Since most homes’ hot water heaters could not supply the amount of hot water the dishwasher required, the machine’s large size limited the company’s sales. It was not until the 1950s that increased availability of hot water in the home, effective dishwashing detergent, and a change in attitudes toward housework made dishwashers popular with the general public.
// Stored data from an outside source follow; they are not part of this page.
/-! ### SAFE_RESUME and SAFE_STOP -/

theorem toState_sys (o : OpState) (d : Dev) : (toState o d).sys = { d.sys with op := o } := by
  unfold toState
  split
  · next h => rw [← eq_of_beq h]
  · dsimp only
    split
    · rw [modPts_sys, raise_sys]
      rfl
    · rw [raise_sys]
      rfl

/-- Work in the pipeline stays where emission may go on. -/
theorem toState_ready_only (d : Dev) : Only [.sys, .ev] d (toState .ready d) := by
  unfold toState
  split
  · exact only_refl _ _
  · exact only_of_views fun p hp => by cases p <;> simp at hp ⊢

/-- The device out of SAFE_STOP, its causes cleared. -/
def resumed (d : Dev) : Dev := toState .ready (modSaf (fun x => { x with latched := 0 }) d)

theorem doSafeResume_of_stopped (ho : d.sys.op = .safeStop) (hp : presentWord d = 0) :
    doSafeResume c d = (stOk, le 4 d.saf.latched, releaseDrive (raise 513 0 [] (resumed d))) := by
  simp [doSafeResume, ho, hp, resumed]

theorem doSafeResume_of_not (h : d.sys.op ≠ .safeStop ∨ presentWord d ≠ 0) : doSafeResume c d = (stNotPermitted, [], d) := by
  simp [doSafeResume, h]

/-- A resumed device is in READY with no cause latched, its rail as it was and its drive no longer held. -/
theorem resume_spec (ho : d.sys.op = .safeStop) (hp : presentWord d = 0) :
    (doSafeResume c d).2.2.sys = { d.sys with op := .ready } ∧ (doSafeResume c d).2.2.saf = { d.saf with latched := 0 } ∧
      Only [.sys, .scan, .saf, .ev] d (doSafeResume c d).2.2 := by
  rw [doSafeResume_of_stopped ho hp]
  refine ⟨?_, ?_, ?_⟩
  · exact (sys_of_view (d := resumed d) (by simp)).trans (toState_sys _ _)
  · exact (saf_of_view (d := resumed d) (by simp)).trans (toState_saf _ _)
  · have hlatched : Only [.sys, .scan, .saf, .ev] d (modSaf (fun x => { x with latched := 0 }) d) :=
      only_of_views fun p hp => by cases p <;> simp at hp ⊢
    have hready : Only [.sys, .scan, .saf, .ev] _ (resumed d) := only_mono (by simp) (toState_ready_only _)
    exact only_trans (only_trans hlatched hready) (only_of_views fun p hp => by cases p <;> simp at hp ⊢)

theorem doSafeStop_of_operating (h : Operating d) : doSafeStop c d = (stOk, [], trip [cHost] d) := by
  rcases h with h | h | h <;> simp [doSafeStop, h]

theorem doSafeStop_of_not (h : ¬ Operating d) : doSafeStop c d = (stOk, [], latchCauses [cHost] d) := by
  simp only [Operating, not_or] at h
  simp [doSafeStop, h]

/-! ### OUTPUT_ACK and HST_RESTART -/

theorem doOutputAck_of_undefined (h : 3 < rdU c.payload 0 1) : doOutputAck c d = (stBadParam, [], d) := by
  simp [doOutputAck, h]

/-- The lockout of output 0 stays while a switch has not passed. -/
theorem doOutputAck_of_locked (h : rdU c.payload 0 1 = 1) (hl : (safeOut d 0).locked = true) (hp : (safeOut d 0).passed ≠ 3) :
    doOutputAck c d = (stNotPermitted, [], d) := by
  have hlist : bitList 2 1 = [0] := by decide
  simp [doOutputAck, h, hlist, ackable, hl, hp]
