-- ==== Sys2Proof/Machine/Sbox.lean ====
section
/-! DEFINITION. The S-box ROM and the substitution layer τ (spec/40_sbox.md R100 to R103). -/

namespace Sys2Proof.Machine

/-- SBOX_TABLE: the contents of the S-box ROM, row by row as R101 prints them for machine transcription: row r holds
entries 16r to 16r+15, the first most significant. The values are the spec's, from general knowledge (log 14). -/
def sboxRows : List (BitVec 128) :=
  [0xD690E9FECCE13DB716B614C228FB2C05#128,
   0x2B679A762ABE04C3AA44132649860699#128,
   0x9C4250F491EF987A33540B43EDCFAC62#128,
   0xE4B31CA9C908E89580DF94FA758F3FA6#128,
   0x4707A7FCF37317BA83593C19E6854FA8#128,
   0x686B81B27164DA8BF8EB0F4B70569D35#128,
   0x1E240E5E6358D1A225227C3B01217887#128,
   0xD40046579FD327524C3602E7A0C4C89E#128,
   0xEABF8AD240C738B5A3F7F2CEF96115A1#128,
   0xE0AE5DA49B341A55AD933230F58CB1E3#128,
   0x1DF6E22E8266CA60C02923AB0D534E6F#128,
   0xD5DB3745DEFD8E2F03FF6A726D6C5B51#128,
   0x8D1BAF92BBDDBC7F11D95C411F105AD8#128,
   0x0AC13188A5CD7BBD2D74D012B8E5B4B0#128,
   0x8969974A0C96777E65B9F109C56EC684#128,
   0x18F07DEC3ADC4D2079EE5F3ED7CB3948#128]

/-- R100: `Sbox(b) = SBOX[b]`. R101: "Row = b[7:4], column = b[3:0]". -/
def sbox (b : Byte) : Byte :=
  ((sboxRows.getD (b.extractLsb' 4 4).toNat 0#128) >>> (8 * (15 - (b.extractLsb' 0 4).toNat))).setWidth 8

/-- R103: Sbox on each of the 4 bytes of a word, recombined big-endian. -/
def tau (a : Word) : Word :=
  be32 (sbox (a.extractLsb' 24 8)) (sbox (a.extractLsb' 16 8)) (sbox (a.extractLsb' 8 8)) (sbox (a.extractLsb' 0 8))

end Sys2Proof.Machine
end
The Garis-Cochran Manufacturing Company became part of KitchenAid®, and in 1949, the first KitchenAid dishwasher based on Cochran’s design was introduced to the public.

Five Facts about Josephine Cochrane 

  • She didn’t finish school and married William A. Cochran at the age of 19 in 1858
  • She had two children: a daughter named Katharine and a son named Hallie who died at an early age of two
  • It was her frustration when she found out that the servants had chipped the dishes (fine china) while washing them that led Cochrane to come up with the idea of a dishwashing machine
  • In 2006, she was inducted into America’s National Inventors Hall of Fame
  • As a tribute to her revolutionary invention, the government of Romania issued a stamp with her face on it in 2013

Inspirational quotes from Josephine Cochrane

“If nobody else is going to invent a dishwashing machine, I’ll do it myself.”

“They knew I knew nothing, academically, about mechanics and they insisted on having their own way with my invention until they convinced themselves my way was the better, no matter how I had arrived at it.”

“When it comes to buying something for the kitchen that costs $75 or $100, a woman begins at once to figure out all the other things she could do with the money. She hates dishwashing—what woman does not?—but she has not learned to think of her time and comfort as worth money.”

“If I knew all I know today when I began to put the dishwasher on the market,” Josephine said near the end of her life, “I never would have had the courage to start. But then, I would have missed a very wonderful experience.”